[Raw data — start]

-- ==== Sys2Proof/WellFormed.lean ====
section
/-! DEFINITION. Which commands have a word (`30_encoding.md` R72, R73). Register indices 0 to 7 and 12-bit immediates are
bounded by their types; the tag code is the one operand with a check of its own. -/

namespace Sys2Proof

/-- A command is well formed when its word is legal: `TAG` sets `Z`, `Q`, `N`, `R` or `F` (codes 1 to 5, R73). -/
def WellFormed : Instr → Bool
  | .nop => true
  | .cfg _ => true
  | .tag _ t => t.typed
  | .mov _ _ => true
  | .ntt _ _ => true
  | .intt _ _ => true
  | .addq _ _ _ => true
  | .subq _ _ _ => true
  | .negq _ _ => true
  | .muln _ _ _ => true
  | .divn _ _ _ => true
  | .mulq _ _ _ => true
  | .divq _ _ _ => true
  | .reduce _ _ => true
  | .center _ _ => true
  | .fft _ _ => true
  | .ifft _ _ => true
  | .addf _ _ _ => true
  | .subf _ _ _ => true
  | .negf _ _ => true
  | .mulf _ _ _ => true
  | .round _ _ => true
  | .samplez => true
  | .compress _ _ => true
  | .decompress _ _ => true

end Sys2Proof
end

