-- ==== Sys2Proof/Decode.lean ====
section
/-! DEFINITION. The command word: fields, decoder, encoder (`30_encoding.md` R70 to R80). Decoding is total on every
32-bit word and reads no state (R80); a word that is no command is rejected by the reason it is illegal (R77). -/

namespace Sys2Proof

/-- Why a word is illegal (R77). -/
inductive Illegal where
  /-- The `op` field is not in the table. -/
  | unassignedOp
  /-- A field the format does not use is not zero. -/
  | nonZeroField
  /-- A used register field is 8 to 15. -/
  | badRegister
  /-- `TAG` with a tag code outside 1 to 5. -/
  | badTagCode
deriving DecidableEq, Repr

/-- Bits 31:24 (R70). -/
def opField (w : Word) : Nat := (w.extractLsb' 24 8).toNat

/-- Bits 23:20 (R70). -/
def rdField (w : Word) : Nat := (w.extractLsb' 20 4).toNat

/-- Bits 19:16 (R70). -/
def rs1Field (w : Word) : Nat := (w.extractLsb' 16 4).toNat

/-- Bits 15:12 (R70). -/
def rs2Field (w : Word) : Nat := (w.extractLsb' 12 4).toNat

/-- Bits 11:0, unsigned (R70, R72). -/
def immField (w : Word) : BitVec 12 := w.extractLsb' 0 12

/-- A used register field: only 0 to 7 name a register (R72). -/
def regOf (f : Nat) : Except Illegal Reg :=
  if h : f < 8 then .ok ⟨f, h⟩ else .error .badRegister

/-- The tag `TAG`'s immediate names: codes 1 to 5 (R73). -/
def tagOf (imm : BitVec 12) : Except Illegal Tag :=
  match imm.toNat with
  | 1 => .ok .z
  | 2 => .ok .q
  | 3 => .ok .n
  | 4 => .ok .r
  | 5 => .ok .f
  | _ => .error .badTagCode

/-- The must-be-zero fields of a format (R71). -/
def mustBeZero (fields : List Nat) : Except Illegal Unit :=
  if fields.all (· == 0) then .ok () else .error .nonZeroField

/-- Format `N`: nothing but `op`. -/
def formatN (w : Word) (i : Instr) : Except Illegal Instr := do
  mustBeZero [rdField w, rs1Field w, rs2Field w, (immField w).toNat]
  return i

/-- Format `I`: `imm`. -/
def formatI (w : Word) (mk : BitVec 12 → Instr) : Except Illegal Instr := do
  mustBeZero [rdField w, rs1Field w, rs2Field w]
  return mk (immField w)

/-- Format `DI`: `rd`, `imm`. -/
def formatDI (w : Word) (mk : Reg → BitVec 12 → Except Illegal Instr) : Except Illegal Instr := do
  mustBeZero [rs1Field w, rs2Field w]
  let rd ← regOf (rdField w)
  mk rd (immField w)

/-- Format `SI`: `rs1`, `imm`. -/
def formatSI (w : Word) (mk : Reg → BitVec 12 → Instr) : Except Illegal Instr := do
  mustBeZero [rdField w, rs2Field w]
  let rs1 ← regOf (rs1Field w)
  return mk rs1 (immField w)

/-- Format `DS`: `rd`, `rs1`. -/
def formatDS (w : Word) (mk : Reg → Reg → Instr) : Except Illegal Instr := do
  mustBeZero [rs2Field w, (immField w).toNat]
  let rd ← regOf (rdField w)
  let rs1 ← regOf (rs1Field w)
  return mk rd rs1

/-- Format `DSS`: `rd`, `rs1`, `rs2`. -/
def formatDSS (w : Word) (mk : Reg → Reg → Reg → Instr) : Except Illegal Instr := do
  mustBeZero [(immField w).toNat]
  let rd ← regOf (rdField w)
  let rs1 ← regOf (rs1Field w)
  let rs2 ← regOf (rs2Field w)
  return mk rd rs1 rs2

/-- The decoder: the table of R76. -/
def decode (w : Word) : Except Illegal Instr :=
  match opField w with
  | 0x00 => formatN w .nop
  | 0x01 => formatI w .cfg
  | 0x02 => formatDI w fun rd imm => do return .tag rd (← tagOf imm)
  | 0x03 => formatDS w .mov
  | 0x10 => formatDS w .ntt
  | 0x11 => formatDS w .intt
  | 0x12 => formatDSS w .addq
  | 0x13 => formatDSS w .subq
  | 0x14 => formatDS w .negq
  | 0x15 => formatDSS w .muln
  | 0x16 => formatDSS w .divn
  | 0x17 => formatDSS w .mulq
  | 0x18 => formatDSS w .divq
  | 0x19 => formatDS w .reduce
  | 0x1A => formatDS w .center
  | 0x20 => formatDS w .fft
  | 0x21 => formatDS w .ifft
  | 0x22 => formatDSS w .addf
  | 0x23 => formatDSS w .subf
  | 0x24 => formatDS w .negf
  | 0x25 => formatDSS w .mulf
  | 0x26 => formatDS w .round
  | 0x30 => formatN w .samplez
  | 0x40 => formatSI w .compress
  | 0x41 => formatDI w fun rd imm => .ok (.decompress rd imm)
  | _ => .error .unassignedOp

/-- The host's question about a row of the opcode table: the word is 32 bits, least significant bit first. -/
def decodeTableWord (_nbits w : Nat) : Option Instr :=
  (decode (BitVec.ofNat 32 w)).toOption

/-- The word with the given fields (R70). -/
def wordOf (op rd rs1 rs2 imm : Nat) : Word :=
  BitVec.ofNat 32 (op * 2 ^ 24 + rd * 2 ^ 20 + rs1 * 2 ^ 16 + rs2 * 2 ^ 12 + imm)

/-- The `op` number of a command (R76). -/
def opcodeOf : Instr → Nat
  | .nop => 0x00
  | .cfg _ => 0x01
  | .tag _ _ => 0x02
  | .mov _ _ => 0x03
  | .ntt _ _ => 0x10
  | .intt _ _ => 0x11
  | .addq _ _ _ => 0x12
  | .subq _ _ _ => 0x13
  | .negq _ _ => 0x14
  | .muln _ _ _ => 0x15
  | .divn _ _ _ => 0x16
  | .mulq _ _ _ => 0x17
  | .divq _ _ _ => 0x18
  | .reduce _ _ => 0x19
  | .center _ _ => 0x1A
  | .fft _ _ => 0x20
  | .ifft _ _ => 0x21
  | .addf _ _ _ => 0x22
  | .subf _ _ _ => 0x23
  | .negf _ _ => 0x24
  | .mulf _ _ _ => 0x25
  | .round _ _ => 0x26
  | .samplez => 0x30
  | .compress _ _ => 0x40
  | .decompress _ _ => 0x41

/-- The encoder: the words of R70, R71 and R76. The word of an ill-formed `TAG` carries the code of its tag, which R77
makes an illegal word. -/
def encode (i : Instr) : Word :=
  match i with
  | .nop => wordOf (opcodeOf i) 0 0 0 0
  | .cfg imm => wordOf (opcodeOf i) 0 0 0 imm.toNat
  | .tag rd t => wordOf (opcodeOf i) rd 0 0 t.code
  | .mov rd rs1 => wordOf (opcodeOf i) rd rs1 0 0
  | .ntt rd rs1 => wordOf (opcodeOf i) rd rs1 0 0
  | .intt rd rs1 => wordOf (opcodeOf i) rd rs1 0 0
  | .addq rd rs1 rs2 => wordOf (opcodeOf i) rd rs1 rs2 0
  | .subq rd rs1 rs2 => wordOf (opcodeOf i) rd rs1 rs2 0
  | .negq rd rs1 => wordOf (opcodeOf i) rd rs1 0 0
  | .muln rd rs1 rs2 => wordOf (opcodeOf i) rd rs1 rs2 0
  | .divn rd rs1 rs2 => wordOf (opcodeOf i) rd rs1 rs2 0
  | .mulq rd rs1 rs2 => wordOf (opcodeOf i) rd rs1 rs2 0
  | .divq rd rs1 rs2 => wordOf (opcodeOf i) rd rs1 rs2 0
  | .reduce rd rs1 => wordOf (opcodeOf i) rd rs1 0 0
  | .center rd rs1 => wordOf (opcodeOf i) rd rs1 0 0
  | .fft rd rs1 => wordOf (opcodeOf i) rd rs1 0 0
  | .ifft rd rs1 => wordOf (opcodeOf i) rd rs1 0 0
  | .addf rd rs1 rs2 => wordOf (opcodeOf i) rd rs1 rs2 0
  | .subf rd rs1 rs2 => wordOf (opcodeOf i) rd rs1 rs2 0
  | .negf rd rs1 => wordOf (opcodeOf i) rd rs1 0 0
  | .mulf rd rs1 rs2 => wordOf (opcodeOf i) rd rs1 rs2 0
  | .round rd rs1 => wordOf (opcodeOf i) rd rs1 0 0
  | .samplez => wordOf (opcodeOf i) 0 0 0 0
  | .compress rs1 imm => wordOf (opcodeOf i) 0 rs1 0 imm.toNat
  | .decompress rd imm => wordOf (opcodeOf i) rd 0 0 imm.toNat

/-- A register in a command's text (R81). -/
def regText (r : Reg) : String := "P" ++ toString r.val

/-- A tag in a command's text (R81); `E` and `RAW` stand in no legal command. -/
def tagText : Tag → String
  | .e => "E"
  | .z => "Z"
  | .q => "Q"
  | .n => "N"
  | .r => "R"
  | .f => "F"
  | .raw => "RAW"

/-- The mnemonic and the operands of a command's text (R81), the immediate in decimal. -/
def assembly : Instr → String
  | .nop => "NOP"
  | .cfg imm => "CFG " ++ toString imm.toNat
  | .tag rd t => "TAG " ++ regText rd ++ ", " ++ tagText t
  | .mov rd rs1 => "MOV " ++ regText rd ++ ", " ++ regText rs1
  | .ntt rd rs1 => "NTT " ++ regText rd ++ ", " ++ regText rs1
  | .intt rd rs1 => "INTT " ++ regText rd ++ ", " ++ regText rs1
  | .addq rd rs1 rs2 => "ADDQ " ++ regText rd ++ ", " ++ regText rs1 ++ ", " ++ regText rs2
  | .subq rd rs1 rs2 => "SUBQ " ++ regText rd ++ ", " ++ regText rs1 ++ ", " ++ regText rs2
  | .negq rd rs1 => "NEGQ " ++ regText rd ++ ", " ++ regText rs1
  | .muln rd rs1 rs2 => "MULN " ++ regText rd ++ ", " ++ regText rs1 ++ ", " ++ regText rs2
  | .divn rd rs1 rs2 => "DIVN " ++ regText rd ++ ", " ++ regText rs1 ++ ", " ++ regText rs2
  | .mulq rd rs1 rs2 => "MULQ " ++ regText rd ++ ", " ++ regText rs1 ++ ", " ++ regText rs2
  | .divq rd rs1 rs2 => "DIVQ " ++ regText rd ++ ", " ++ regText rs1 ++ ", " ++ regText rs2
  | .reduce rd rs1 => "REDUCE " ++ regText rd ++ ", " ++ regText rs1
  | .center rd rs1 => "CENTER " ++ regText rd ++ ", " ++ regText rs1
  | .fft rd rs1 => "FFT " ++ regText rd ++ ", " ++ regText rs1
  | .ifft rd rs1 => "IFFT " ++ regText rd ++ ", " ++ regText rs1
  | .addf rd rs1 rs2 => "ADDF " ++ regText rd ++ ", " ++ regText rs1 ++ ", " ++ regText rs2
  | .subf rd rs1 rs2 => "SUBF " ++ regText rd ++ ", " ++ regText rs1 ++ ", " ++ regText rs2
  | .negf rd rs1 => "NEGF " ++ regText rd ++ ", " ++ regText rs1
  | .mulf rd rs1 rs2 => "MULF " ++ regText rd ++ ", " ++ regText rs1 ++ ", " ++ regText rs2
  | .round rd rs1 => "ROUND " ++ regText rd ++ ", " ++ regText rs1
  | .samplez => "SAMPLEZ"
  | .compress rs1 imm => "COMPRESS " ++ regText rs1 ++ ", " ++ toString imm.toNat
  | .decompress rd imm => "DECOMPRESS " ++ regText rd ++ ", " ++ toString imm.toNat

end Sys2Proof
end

[Raw data — finish]
[Raw data — start]

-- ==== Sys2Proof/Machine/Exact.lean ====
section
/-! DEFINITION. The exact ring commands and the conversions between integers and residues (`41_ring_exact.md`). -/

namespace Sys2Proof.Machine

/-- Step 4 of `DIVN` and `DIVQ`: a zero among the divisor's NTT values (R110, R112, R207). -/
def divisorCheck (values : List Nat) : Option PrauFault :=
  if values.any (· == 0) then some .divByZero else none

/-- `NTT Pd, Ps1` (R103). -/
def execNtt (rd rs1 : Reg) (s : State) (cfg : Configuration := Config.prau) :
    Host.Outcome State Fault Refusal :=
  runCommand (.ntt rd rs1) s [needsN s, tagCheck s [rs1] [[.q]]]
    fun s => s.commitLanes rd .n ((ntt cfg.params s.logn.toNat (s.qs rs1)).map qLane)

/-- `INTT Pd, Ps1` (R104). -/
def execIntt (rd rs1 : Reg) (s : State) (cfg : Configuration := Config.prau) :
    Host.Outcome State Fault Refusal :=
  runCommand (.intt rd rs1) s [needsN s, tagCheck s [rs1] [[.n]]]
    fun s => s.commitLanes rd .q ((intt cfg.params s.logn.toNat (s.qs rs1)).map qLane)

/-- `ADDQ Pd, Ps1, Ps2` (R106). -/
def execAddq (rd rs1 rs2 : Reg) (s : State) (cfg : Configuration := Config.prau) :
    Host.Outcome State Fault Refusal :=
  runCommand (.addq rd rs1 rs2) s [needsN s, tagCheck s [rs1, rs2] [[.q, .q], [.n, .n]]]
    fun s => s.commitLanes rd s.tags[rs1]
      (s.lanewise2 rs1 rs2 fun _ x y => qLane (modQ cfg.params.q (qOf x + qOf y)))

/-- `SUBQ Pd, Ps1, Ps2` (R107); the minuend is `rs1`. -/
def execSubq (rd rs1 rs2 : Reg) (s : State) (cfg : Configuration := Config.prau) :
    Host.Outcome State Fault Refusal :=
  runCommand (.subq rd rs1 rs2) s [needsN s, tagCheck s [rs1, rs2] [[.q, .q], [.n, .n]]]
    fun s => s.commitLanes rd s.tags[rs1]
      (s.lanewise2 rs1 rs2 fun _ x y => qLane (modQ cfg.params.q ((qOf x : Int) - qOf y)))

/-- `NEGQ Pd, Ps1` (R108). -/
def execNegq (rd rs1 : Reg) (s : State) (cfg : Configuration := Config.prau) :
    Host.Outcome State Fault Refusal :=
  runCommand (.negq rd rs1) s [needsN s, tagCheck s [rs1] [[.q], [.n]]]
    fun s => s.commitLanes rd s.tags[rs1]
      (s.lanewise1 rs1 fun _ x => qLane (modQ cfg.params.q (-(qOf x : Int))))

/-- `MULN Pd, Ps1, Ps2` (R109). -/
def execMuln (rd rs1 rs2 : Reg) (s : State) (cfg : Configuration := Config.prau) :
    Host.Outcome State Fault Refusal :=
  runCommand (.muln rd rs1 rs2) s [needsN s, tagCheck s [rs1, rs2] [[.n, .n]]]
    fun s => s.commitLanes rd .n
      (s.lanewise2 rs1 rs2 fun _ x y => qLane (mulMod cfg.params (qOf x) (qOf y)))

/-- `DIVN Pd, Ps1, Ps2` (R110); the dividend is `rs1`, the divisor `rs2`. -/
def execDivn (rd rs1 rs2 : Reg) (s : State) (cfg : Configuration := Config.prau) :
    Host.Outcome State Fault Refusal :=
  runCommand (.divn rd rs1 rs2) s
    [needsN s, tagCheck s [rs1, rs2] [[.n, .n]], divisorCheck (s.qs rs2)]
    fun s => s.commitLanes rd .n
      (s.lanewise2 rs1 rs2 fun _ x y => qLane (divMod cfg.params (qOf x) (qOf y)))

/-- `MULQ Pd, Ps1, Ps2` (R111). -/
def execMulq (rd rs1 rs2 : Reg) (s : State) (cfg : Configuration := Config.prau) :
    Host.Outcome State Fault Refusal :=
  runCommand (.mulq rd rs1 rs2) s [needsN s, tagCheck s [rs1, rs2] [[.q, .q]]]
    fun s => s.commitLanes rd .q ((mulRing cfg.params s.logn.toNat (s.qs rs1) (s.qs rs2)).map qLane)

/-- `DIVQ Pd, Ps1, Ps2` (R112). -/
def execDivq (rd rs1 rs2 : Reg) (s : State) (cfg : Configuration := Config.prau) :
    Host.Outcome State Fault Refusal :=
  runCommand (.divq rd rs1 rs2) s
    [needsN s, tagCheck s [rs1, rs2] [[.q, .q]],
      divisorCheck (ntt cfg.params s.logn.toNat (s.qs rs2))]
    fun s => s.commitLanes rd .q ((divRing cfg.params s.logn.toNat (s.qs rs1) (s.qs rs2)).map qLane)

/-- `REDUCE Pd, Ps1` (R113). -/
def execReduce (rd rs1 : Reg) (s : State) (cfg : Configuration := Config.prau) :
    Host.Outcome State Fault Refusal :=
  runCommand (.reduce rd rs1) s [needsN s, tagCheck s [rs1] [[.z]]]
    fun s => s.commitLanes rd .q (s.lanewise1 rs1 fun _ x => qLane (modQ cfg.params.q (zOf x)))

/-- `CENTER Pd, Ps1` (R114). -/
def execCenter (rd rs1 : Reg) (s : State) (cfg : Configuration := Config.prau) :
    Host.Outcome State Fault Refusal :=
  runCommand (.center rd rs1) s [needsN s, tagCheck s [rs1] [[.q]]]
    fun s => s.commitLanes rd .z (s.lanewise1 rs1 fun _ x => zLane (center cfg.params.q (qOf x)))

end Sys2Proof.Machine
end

[Raw data — finish]
[Raw data — start]

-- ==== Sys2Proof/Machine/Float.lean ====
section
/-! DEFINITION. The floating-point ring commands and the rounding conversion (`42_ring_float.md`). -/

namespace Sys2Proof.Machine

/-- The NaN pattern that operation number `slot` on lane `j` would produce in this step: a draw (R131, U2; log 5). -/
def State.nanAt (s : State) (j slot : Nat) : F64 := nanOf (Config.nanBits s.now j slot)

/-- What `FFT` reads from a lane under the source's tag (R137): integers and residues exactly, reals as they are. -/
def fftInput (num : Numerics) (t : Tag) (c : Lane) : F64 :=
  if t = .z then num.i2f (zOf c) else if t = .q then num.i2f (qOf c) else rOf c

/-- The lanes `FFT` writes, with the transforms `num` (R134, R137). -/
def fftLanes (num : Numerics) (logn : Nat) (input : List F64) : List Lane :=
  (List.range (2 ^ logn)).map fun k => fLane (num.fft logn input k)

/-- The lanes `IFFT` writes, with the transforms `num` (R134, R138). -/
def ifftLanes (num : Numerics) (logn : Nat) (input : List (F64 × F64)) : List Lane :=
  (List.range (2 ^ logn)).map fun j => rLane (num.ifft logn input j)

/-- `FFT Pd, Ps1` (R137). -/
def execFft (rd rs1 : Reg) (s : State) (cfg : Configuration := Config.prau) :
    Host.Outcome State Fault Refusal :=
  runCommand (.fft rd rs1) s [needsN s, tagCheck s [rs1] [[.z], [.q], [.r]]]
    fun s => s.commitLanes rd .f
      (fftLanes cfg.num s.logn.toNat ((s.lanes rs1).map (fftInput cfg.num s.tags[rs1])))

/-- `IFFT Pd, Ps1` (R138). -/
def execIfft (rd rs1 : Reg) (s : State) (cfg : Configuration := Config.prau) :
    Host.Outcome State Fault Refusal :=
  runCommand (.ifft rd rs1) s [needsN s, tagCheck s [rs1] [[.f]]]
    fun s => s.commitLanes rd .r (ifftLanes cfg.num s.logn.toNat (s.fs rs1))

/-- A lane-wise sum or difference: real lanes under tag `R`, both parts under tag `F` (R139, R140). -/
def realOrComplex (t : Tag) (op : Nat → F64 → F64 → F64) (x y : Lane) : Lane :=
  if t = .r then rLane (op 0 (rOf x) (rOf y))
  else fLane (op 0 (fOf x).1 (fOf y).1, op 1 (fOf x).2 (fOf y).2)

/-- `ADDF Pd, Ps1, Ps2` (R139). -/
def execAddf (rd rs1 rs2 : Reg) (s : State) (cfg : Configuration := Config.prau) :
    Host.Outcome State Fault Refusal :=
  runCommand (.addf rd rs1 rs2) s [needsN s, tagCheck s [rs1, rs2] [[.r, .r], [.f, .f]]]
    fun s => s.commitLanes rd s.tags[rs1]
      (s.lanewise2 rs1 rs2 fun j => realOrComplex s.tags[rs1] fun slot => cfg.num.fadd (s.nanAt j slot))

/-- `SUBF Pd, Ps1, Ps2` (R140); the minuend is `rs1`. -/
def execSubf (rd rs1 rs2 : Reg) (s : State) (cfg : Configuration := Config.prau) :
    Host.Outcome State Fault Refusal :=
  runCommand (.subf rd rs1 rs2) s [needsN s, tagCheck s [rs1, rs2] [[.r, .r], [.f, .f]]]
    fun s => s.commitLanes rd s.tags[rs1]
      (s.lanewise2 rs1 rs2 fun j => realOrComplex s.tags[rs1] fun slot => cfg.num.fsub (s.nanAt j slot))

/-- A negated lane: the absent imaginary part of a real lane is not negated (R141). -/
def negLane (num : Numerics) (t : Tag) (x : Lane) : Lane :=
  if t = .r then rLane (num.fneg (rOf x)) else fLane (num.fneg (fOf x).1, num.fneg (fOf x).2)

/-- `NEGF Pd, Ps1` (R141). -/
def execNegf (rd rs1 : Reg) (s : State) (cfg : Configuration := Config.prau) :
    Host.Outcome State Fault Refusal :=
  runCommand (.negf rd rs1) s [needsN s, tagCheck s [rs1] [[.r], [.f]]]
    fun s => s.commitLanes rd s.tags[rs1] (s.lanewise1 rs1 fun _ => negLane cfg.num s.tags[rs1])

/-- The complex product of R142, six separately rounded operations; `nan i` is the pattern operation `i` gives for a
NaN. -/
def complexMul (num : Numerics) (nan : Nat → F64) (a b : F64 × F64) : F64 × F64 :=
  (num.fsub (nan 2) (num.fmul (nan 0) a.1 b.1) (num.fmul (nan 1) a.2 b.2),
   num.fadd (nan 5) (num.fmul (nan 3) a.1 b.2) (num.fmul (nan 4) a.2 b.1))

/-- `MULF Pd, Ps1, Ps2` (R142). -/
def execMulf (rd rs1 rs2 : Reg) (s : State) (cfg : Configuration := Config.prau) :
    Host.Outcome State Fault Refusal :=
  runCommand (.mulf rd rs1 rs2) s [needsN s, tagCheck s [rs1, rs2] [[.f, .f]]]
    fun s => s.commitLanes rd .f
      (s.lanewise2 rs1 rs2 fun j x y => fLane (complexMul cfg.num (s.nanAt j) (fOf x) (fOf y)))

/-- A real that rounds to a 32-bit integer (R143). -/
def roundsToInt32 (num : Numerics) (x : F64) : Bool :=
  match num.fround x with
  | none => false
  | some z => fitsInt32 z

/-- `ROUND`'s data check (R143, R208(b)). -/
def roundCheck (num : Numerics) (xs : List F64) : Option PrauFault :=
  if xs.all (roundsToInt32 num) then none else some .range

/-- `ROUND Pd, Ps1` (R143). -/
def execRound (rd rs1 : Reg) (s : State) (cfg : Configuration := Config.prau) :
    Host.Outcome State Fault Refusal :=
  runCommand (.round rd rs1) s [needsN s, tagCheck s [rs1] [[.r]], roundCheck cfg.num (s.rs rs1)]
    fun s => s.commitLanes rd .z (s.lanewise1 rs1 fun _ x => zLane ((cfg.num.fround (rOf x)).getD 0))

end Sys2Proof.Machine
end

[Raw data — finish]

Problem
Your answer should consist solely of the lines above from the line with "-- ==== Sys2Proof/Machine/Exact.lean" to the line with "def divisorCheck (values", both included, reproduced exactly.

Exercise result
-- ==== Sys2Proof/Machine/Exact.lean ====
section
/-! DEFINITION. The exact ring commands and the conversions between integers and residues (`41_ring_exact.md`). -/

namespace Sys2Proof.Machine

/-- Step 4 of `DIVN` and `DIVQ`: a zero among the divisor's NTT values (R110, R112, R207). -/
def divisorCheck (values : List Nat) : Option PrauFault :=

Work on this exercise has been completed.